/-- The flag of a subtraction and the byte it leaves, for either order of the operands. -/
theorem completes_of_subtraction {x : Reg} {a b : Byte} (hexec : exec i s = .next (s.setResultFlag x (a - b) (noBorrow a b))) :
    Completes i s fun t => (a.toNat < b.toNat → (t.reg VF).toNat = 0) ∧ (b.toNat ≤ a.toNat → (t.reg VF).toNat = 1) ∧
      (x ≠ VF → (t.reg x).toNat = (a.toNat + 256 - b.toNat) % 256) ∧ UnchangedBut (regAndFlag x) s t := by
  refine completes_imp (completes_of_setResultFlag hexec) fun t ⟨hflag, hreg, hsame⟩ =>
    ⟨fun h => ?_, fun h => ?_, fun hx => ?_, hsame⟩
  · simp [hflag, noBorrow, h]
  · simp [hflag, noBorrow, Nat.not_lt.2 h]
  · rw [hreg hx]
    bv_omega

/-- Settles O26: SUB and SUBN are one subtraction with the operands exchanged. -/
theorem subtractsSetNotBorrow : Obligations.SubtractsSetNotBorrow := fun x y =>
  ⟨decodes_of_encode rfl rfl (by omega),
    decodes_of_encode rfl rfl (by omega),
    fun _ => ⟨completes_of_subtraction rfl, completes_of_subtraction rfl⟩⟩

theorem bitOutRight_toNat (a : Byte) : (if bitOutRight a then 1 else 0) = a.toNat % 2 := by
  simp only [bitOutRight, BitVec.getLsbD, Nat.testBit_zero, decide_eq_true_eq]
  split <;> omega

theorem bitOutLeft_toNat (a : Byte) : (if bitOutLeft a then 1 else 0) = a.toNat / 128 := by
  have := a.isLt
  simp only [bitOutLeft, BitVec.getLsbD, Nat.testBit_eq_decide_div_mod_eq, decide_eq_true_eq]
  split <;> omega

theorem shiftSource_toNat {x y : Reg} {v : Nat}
    (h : (s.dialect = .chip8 ∧ v = (s.reg y).toNat) ∨ (s.dialect = .schip ∧ v = (s.reg x).toNat)) :
    (s.shiftSource x y).toNat = v := by
  obtain ⟨hd, rfl⟩ | ⟨hd, rfl⟩ := h <;> rw [State.shiftSource, hd]

/-- Settles O27: both shifts take the dialect's source and put the bit they drop in VF. -/
theorem shiftsTakeTheDialectsSource : Obligations.ShiftsTakeTheDialectsSource := by
  intro x y s v hv
  rw [← shiftSource_toNat hv]
  constructor
  · refine completes_imp (completes_of_setResultFlag rfl) fun t ⟨hflag, hreg, hsame⟩ =>
      ⟨hflag.trans (bitOutRight_toNat _), fun hx => ?_, hsame⟩
    rw [hreg hx]
    bv_omega
  · refine completes_imp (completes_of_setResultFlag rfl) fun t ⟨hflag, hreg, hsame⟩ =>
      ⟨hflag.trans (bitOutLeft_toNat _), fun hx => ?_, hsame⟩
    rw [hreg hx, BitVec.toNat_shiftLeft]
    omega

theorem completes_of_setLogic {x : Reg} {b : Byte} (hexec : exec i s = .next (s.setLogic x b)) :
    Completes i s fun t =>
      (s.dialect = .chip8 → t.reg VF = 0 ∧ (x ≠ VF → t.reg x = b) ∧ UnchangedBut (regAndFlag x) s t) ∧
      (s.dialect = .schip → t.reg x = b ∧ UnchangedBut (justReg x) s t) := by
  refine ⟨_, hexec, fun hd => ⟨?_, fun hx => ?_, ?_⟩, fun hd => ⟨?_, ?_⟩⟩
  · rw [State.reg_setLogic, if_pos ⟨hd, rfl⟩]
  · rw [State.reg_setLogic, if_neg fun h => hx h.2, if_pos rfl]
  · rw [State.setLogic, hd]
    exact (unchangedBut_setReg s x b).trans (unchangedBut_setReg _ VF 0)
  · rw [State.setLogic, hd]
    exact State.reg_setReg_self s x b
  · rw [State.setLogic, hd]
    exact unchangedBut_setReg s x b

/-- Settles O24: one logic write, of a byte whose bits are the operation's. -/
theorem logicClearsFlagInChip8Only : Obligations.LogicClearsFlagInChip8Only := by
  intro x y i op h s
  obtain ⟨b, hexec, hbits⟩ : ∃ b : Byte, exec i s = .next (s.setLogic x b) ∧
      ∀ k < 8, b.getLsbD k = op ((s.reg x).getLsbD k) ((s.reg y).getLsbD k) := by
    obtain ⟨rfl, rfl⟩ | ⟨rfl, rfl⟩ | ⟨rfl, rfl⟩ := h
    · exact ⟨_, rfl, fun k _ => BitVec.getLsbD_or⟩
    · exact ⟨_, rfl, fun k _ => BitVec.getLsbD_and⟩
    · exact ⟨_, rfl, fun k _ => BitVec.getLsbD_xor⟩
  refine completes_imp (completes_of_setLogic hexec) fun t ⟨hchip8, hschip⟩ => ⟨fun hd => ?_, fun hd => ?_⟩
  · obtain ⟨hflag, hreg, hsame⟩ := hchip8 hd
    exact ⟨hflag, fun hx => hreg hx ▸ hbits, hsame⟩
  · obtain ⟨hreg, hsame⟩ := hschip hd
    exact ⟨hreg ▸ hbits, hsame⟩

/-! ### The random byte -/

/-- Settles O28: the sample is the known level or the free value, and the mask bounds either. -/
theorem randomByteIsMasked : Obligations.RandomByteIsMasked := by
  intro x nn
  refine ⟨decodes_of_encode rfl rfl (by omega), fun s => ?_⟩
  have hreg : ((s.setReg x (s.rngSample &&& nn)).countSample).reg x = s.rngSample &&& nn := by simp
  refine ⟨_, rfl, ⟨s.rngSample, hreg, fun c hc => ?_, fun hnone => ?_⟩, fun k _ hk => ?_, ?_, rfl,
    (unchangedBut_setReg s x _).trans (unchangedBut_countSample _)⟩
  · rw [State.rngSample, hc]
  · rw [State.rngSample, hnone]
  · rw [hreg, BitVec.getLsbD_and, hk, Bool.and_false]
  · rw [hreg, BitVec.toNat_and]
    exact Nat.and_le_right

/-! ### The index register -/

/-- Settles O30: the mask of a write of `I` is the reduction modulo 4096. -/
theorem addIndexWrapsWithoutFlag : Obligations.AddIndexWrapsWithoutFlag := fun _ =>
  ⟨decodes_of_encode rfl rfl (by omega), fun s =>
    ⟨_, rfl, s.setIndex_toNat _, unchangedBut_setIndex s _⟩⟩

/-- Settles O31: the last glyph ends below 4096, so that the mask keeps every glyph address. -/
theorem fontAddressOfTheLowDigit : Obligations.FontAddressOfTheLowDigit := by
  intro x
  refine ⟨decodes_of_encode rfl rfl (by omega), fun s => ?_⟩
  refine ⟨_, rfl, fun hbase => ?_, fun hbase => ?_, unchangedBut_setIndex s _⟩ <;>
    rw [State.setIndex_toNat, State.glyphAddr, State.lowNibble, hbase, Config.FontBase.addr] <;> omega

/-! ### Keypad and timers -/

/-- Settles O40: both instructions are skips on the same key. -/
theorem keySkipsTestTheHeldKey : Obligations.KeySkipsTestTheHeldKey := by
  intro x
  refine ⟨decodes_of_encode rfl rfl (by omega),
    decodes_of_encode rfl rfl (by omega), fun s k hk => ?_⟩
  subst hk
  exact ⟨completes_of_skipIf (c := s.keyDown (s.lowNibble x)) rfl id id,
    completes_of_skipIf (c := !s.keyDown (s.lowNibble x)) rfl (by simp [State.keyDown, State.lowNibble])
      (by simp [State.keyDown, State.lowNibble])⟩

theorem exec_ldVxK_of_some {x : Reg} {k : Nat} (h : s.firstReleased = some k) :
    exec (.ldVxK x) s = .next (s.setReg x (BitVec.ofNat 8 k)) := by
  simp [exec, execLdVxK, h]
·····
__Task__: Everything above from the line containing "theorem randomByteIsMasked : Obligations.RandomByteIsMasked" through the line containing "have hreg : ((s.setReg" must be copied exactly. Nothing outside that range belongs in the answer.

__Answer space__:
theorem randomByteIsMasked : Obligations.RandomByteIsMasked := by
  intro x nn
  refine ⟨decodes_of_encode rfl rfl (by omega), fun s => ?_⟩
  have hreg : ((s.setReg x (s.rngSample &&& nn)).countSample).reg x = s.rngSample &&& nn := by simp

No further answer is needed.